-- ==== Sys2Proof/Machine/Complete.lean ====
section
/-!
DEFINITION. Operations as they complete or fault: VAR_COMPLETE (02_warp_state.md R23), the report of a fault (R24,
07_core_memory.md R170), and the turn of an operation that waited or that is re-executed (18_traps.md R343).
-/
namespace Sys2Proof.Machine
open Sys2Proof

/-! ### Completion -/

/-- The flag count that an operation lowers: the one in the trap shadow for an operation issued before the
handler's entry (18_traps.md R341). -/
def Warp.lower (w : Warp) (op : Nat) (flag : Option Nat) : Warp :=
  match flag with
  | none => w
  | some k =>
    match w.shadow with
    | some sh =>
      if op < sh.mark then { w with shadow := some { sh with counts := sh.counts.set k (sh.counts.get k - 1) } }
      else { w with counts := w.counts.set k (w.counts.get k - 1) }
    | none => { w with counts := w.counts.set k (w.counts.get k - 1) }

/-- An operation that the table no longer needs is dropped. -/
def Warp.sweep (w : Warp) : Warp := { w with ops := w.ops.filter (fun e => !e.2.gone) }

/-- An operation completes (R23): its result is written, its exceptions enter FLAGS (R26) and OVF, its fold is
made (R29), and its flag's count falls. -/
def Mach.complete (m : Mach) (t b w op : Nat) (o : Op) (r : Result) (xs : List Word) : Mach :=
  match m.warp b w with
  | none => m
  | some (blk, x) =>
    let x := (((x.settle t).writeResult r).note t r).lower op o.flag
    let x := { x with ops := x.ops.upd op (fun o => { o with flagDone := true, batchDone := o.batchDone || r.dest.isSome }) }
    let x := (x.foldOp op xs).sweep
    let blk := if r.flags = 0 then blk else
      { blk with armPend := blk.armPend ++ [{ at_ := t, warp := w, wr := .ovfOr r.flags }] }
    m.setBlock b (blk.setWarp w x)

/-- The result of an operation that has none but exceptions. -/
def flagsOnly (x : BitVec 5) : Result := { Result.none with flags := x }

/-- Takes what an execution gave: its fault stays to be reported, and its result completes it. -/
def Mach.took (m : Mach) (t b w op : Nat) (o : Op) (r : Ran) : Mach :=
  match r with
  | .killed => m
  | .fault e => (match m.warp b w with
    | some (_, x) => m.setWarp b w (x.failOp op e)
    | none => m)
  | .trap e flags => (match m.warp b w with
    | some (_, x) => m.setWarp b w ((x.setPayload op (.result (flagsOnly flags))).failOp op e)
    | none => m)
  | .done r => m.complete t b w op o r []

/-! ### Re-execution and waiting turns -/

/-- The operation that an atomic performs (07_core_memory.md R166). -/
def rmwOf (i : Instr) (f : Fields) : Option RmwOp :=
  match i with
  | .axch _ => some .xchg
  | .acas _ => some .cas
  | .aadd _ => some .add
  | .amnmx _ => some (.mnmx (f.mod.extractLsb' 8 2))
  | .alop _ => some (.lop (f.mod.extractLsb' 8 2))
  | .agadd _ => some (.gadd (f.mod.extractLsb' 0 8))
  | .ainc _ => some .inc
  | _ => none

/-- Puts an entry among the queue's by issue order. -/
def insertQ (q : QEntry) : List QEntry → List QEntry
  | [] => [q]
  | p :: ps => if q.seq < p.seq then q :: p :: ps else p :: insertQ q ps

/-- A load's turn (07_core_memory.md R156, R163): none while it waits. -/
def Mach.loadTurn (m : Mach) (t b w op : Nat) (blk : Block) (x : Warp) (o : Op) (sp : Space) (size scope : Nat) (acq : Bool)
    (as : List (Nat × Nat)) (fin : Mach → List (Nat × List Byte) → Mach) : Option Mach :=
  let (m, r) := m.checkLanes blk (m.launchOf blk) sp false .read size o.ia o.slot as
  match r with
  | .error e => some (m.setWarp b w (x.failOp op e))
  | .ok ks =>
    let keys := ks.foldr (fun e l => e.2 ++ l) []
    if x.loadWaits o.seq sp acq keys then none
    else
      let m := if acq then m.acquire blk.part blk.core blk.ctx (scopeIn sp scope) else m
      let read := m.sliceKeys blk (x.before o.seq) sp keys
      if m.anyBad read then some (m.consume t blk.ctx read)
      else
      let (m, bs) := m.loadLanes blk (m.launchOf blk) (x.before o.seq) t sp ks
      some (fin m bs)

/-- A store that is re-executed enters the queue at its place in issue order (R156, 18_traps.md R343). -/
def Mach.storeTurn (m : Mach) (b w op : Nat) (blk : Block) (x : Warp) (o : Op) (sp : Space) (rel : Bool) (scope size : Nat)
    (as : List (Nat × Nat)) (data : Nat → List Byte) : Mach :=
  let (m, r) := m.checkLanes blk (m.launchOf blk) sp false .write size o.ia o.slot as
  match r with
  | .error e => m.setWarp b w (x.failOp op e)
  | .ok ks =>
    let acc := storeAcc size as ks data
    let q : QEntry := { seq := o.seq, space := sp, rel := rel, acq := false, scope := scope, kind := .store acc }
    let x := x.setPayload op (.sourcesRead (foldWords (acc.map (fun a => (a.addr, a.data)))) 0)
    m.setWarp b w { x with queue := insertQ q x.queue }

/-- An atomic that is re-executed. -/
def Mach.atomicTurn (m : Mach) (b w op : Nat) (blk : Block) (x : Warp) (o : Op) (f : Fields) (k : RmwOp) (a y z : FMap 32) : Mach :=
  let sp := atomicSpace f
  let as := (lanesOf o.mask 64).map (fun l => (l, if sp = .g then cap64 a l else cap32 a l))
  let (m, r) := m.checkLanes blk (m.launchOf blk) sp true .write (atomicSize f) o.ia o.slot as
  match r with
  | .error e => m.setWarp b w (x.failOp op e)
  | .ok ks =>
    let x := x.setPayload op (atomicPayload f k o.mask y)
    m.setWarp b w { x with queue := insertQ (atomicEntry o.seq op f k y z as ks) x.queue }

/-- Whether every fold before an operation's own has been made (02_warp_state.md R29, 17_package.md R332). -/
def Warp.foldTurn (w : Warp) (op : Nat) : Bool :=
  w.folds.all (fun f => match f with
    | .waiting n => op ≤ n
    | _ => true)

/-- MQCHK's turn (17_package.md R332): in record mode its store enters the queue, in replay mode it loads and compares. -/
def Mach.mqchkTurn (m : Mach) (t b w op : Nat) (blk : Block) (x : Warp) (o : Op) (a : FMap 32) : Option Mach :=
  let la := m.launchOf blk
  let addr := o.once64 a
  if !x.foldTurn op then none
  else
    let (m, r) := m.checkLanes blk la .g true (if la.mqm = 1 then .write else .read) 4 o.ia o.slot [(0, addr)]
    match r with
    | .error e => some (m.setWarp b w (x.failOp op { e with fmask := o.mask }))
    | .ok ks =>
      let keys := ks.foldr (fun e l => e.2 ++ l) []
      if la.mqm = 1 then
        let acc : LaneAcc := { lane := 0, addr := addr, keys := keys, data := leBytes x.shash.toNat 4, data2 := [] }
        let q : QEntry := { seq := o.seq, space := .g, rel := false, acq := false, scope := 1, kind := .store [acc] }
        some ((m.setWarp b w { x with queue := insertQ q x.queue }).complete t b w op o Result.none [])
      else if x.loadWaits o.seq .g false keys then none
      else
        let read := m.sliceKeys blk (x.before o.seq) .g keys
        if m.anyBad read then some (m.consume t blk.ctx read)
        else
        let (m, bs) := m.loadLanes blk la (x.before o.seq) t .g ks
        if (bs.all (fun e => leNat e.2 = x.shash.toNat)) then some (m.complete t b w op o Result.none [])
        else some (m.setWarp b w (x.failOp op (o.info maqDiverge addr)))

/-- The turn of an operation that waited for earlier accesses or whose fault has been resolved. -/
def Mach.retryTurn (m : Mach) (t b w op : Nat) (blk : Block) (x : Warp) (o : Op) (i : Instr) (a y z : FMap 32) : Option Mach :=
  match i.fields with
  | none => none
  | some f =>
    let ls := lanesOf o.mask 64
    let lane := (lowestBit o.mask).getD 0
    let quiet := x.drained o.seq && !x.held Op.holdsStores o.seq
    match i with
    | .cpyb _ => m.cpybTurn t b w op blk x o a y z
    | .ld _ =>
      let size := 2 ^ bitsAt f.mod 15 3
      m.loadTurn t b w op blk x o (spaceOf f.fn.toNat) size (bitsAt f.mod 9 3) (f.mod.getLsbD 12) (memAddrs f ls a y)
        (fun m bs => m.complete t b w op o (loadResult f.d f.hint.wt o.mask size (f.mod.getLsbD 14) bs) [])
    | .sld _ =>
      let n := armSize f / 4
      let base := if armSpace f = .g then cap64 a lane else cap32 a lane
      m.loadTurn t b w op blk x o (armSpace f) (armSize f) 1 false [(lane, armAddr f base)] (fun m bs =>
        match m.warp b w with
        | none => m
        | some (blk, x) =>
          let ws := (List.range n).map (fun k =>
            ({ at_ := t, warp := w, wr := .sreg (sNum f.d + k) (BitVec.ofNat 32 (leNat (((bs.headD (0, [])).2.drop (4 * k)).take 4))) } : ArmPend))
          m.setBlock b ({ blk with armPend := blk.armPend ++ ws }.setWarp w (x.setPayload op (.after (t + 2)))))
    | .st _ =>
      let sp := spaceOf f.fn.toNat
      let size := 2 ^ bitsAt f.mod 15 3
      some (m.storeTurn b w op blk x o sp (f.mod.getLsbD 12) (scopeIn sp (bitsAt f.mod 9 3)) size (memAddrs f ls a y)
        (fun l => capBytes z size l))
    | .sst _ =>
      let base := if armSpace f = .g then cap64 a lane else cap32 a lane
      some (m.storeTurn b w op blk x o (armSpace f) false 1 (armSize f) [(lane, armAddr f base)] (fun l => capBytes z (armSize f) l))
    | .cmnt _ =>
      match m.cmnt t blk (bitsAt f.mod 0 2) (o.once64 a) (o.once32 y) with
      | .error e => some (m.setWarp b w (x.failOp op { o.info e.1 e.2 with fmask := 1#64 <<< lane }))
      | .ok m => some (m.complete t b w op o Result.none [])
    | .sleep _ =>
      let sp : Space := if f.mod.getLsbD 16 then .s else .g
      let addr := if sp = .g then o.once64 a else o.once32 a
      let (m, r) := m.checkLanes blk (m.launchOf blk) sp true .read 4 o.ia o.slot [(lane, addr)]
      match r with
      | .error e => some (m.setWarp b w (x.failOp op { e with fmask := o.mask }))
      | .ok ks =>
        let n := o.once32 z
        let x := x.setPayload op (.sleep sp (((ks.headD (0, [])).2).headD 0) addr (BitVec.ofNat 32 (o.once32 y))
          (if n = 0 then none else some (t + n)) (f.mod.getLsbD 12) (scopeIn sp (bitsAt f.mod 9 3)) f.d x.wake)
        some (m.setWarp b w { x with sleeping := op :: x.sleeping.filter (fun k => k != op), wake := false })
    | .mqchk _ => m.mqchkTurn t b w op blk x o a
    | _ =>
      match rmwOf i f with
      | some k => some (m.atomicTurn b w op blk x o f k a y z)
      | none =>
        if !quiet then none
        else
          match m.barTurn t b blk o i f a y with
          | (m, .killed) => some m
          | (m, .fault e) => some (m.setWarp b w (x.failOp op e))
          | (m, .done r) => some (m.complete t b w op o r [])
          | (m, .wait p) => (match m.warp b w with
            | some (_, x) => some (m.setWarp b w (x.setPayload op p))
            | none => some m)

/-- Whether the earlier accesses that a fence's kind names have performed; a fence does not wait for gossip adds
(07_core_memory.md R161). -/
def Warp.fenceDone (w : Warp) (seq kind : Nat) : Bool :=
  let reads := !w.ops.any (fun e => e.2.seq < seq && e.2.fault.isNone && e.2.readsFirst && !e.2.unapplied)
  let earlier := w.queue.filter (fun q => q.seq < seq)
  match kind with
  | 1 => w.drained seq
  | 2 => reads && !w.held (fun o => o.again atomicInstr) seq && earlier.all (fun q => match q.kind with
    | .store _ => true
    | .atomic .. => false)
  | _ => reads && w.drained seq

**TASK DIRECTIONS**
Would you please repeat exactly the lines above, starting at the line with "let (m, r) := m.checkLanes blk (m.launchOf blk) sp false .write" and stopping at the line with "is re-executed. -/", both included?

**EXERCISE ANSWER**
  let (m, r) := m.checkLanes blk (m.launchOf blk) sp false .write size o.ia o.slot as
  match r with
  | .error e => m.setWarp b w (x.failOp op e)
  | .ok ks =>
    let acc := storeAcc size as ks data
    let q : QEntry := { seq := o.seq, space := sp, rel := rel, acq := false, scope := scope, kind := .store acc }
    let x := x.setPayload op (.sourcesRead (foldWords (acc.map (fun a => (a.addr, a.data)))) 0)
    m.setWarp b w { x with queue := insertQ q x.queue }

/-- An atomic that is re-executed. -/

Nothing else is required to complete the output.